Stored data:
== Segment start ==
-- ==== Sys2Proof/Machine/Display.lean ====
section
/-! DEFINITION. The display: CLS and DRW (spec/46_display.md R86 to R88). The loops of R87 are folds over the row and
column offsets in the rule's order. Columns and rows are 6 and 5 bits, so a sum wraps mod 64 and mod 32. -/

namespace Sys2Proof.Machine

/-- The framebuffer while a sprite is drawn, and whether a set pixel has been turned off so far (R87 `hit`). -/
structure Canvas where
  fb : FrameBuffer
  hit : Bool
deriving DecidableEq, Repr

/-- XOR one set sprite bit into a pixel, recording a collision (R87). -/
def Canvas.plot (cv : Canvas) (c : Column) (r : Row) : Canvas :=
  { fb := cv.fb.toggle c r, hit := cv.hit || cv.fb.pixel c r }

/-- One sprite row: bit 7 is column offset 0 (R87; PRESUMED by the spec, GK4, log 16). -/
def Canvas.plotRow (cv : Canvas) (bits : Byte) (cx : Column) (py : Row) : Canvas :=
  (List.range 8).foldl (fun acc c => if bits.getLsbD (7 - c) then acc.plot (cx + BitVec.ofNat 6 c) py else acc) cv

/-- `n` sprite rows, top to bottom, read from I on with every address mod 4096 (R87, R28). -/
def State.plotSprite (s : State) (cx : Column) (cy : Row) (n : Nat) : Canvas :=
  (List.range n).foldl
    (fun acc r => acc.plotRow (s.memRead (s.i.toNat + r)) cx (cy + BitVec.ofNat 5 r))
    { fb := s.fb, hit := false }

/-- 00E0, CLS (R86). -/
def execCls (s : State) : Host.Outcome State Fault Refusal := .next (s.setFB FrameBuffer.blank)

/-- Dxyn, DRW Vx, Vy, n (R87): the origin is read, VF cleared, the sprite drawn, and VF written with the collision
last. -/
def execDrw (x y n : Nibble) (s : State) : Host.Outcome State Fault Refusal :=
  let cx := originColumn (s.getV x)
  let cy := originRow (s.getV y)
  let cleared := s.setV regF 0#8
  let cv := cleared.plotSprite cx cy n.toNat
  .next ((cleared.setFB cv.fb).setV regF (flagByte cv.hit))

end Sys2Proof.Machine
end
== Segment end ==
**Problem to work on**
What lines of the data include the word "spec"? Copy each of them.

**Task result**
/-! DEFINITION. The display: CLS and DRW (spec/46_display.md R86 to R88). The loops of R87 are folds over the row and
/-- One sprite row: bit 7 is column offset 0 (R87; PRESUMED by the spec, GK4, log 16). -/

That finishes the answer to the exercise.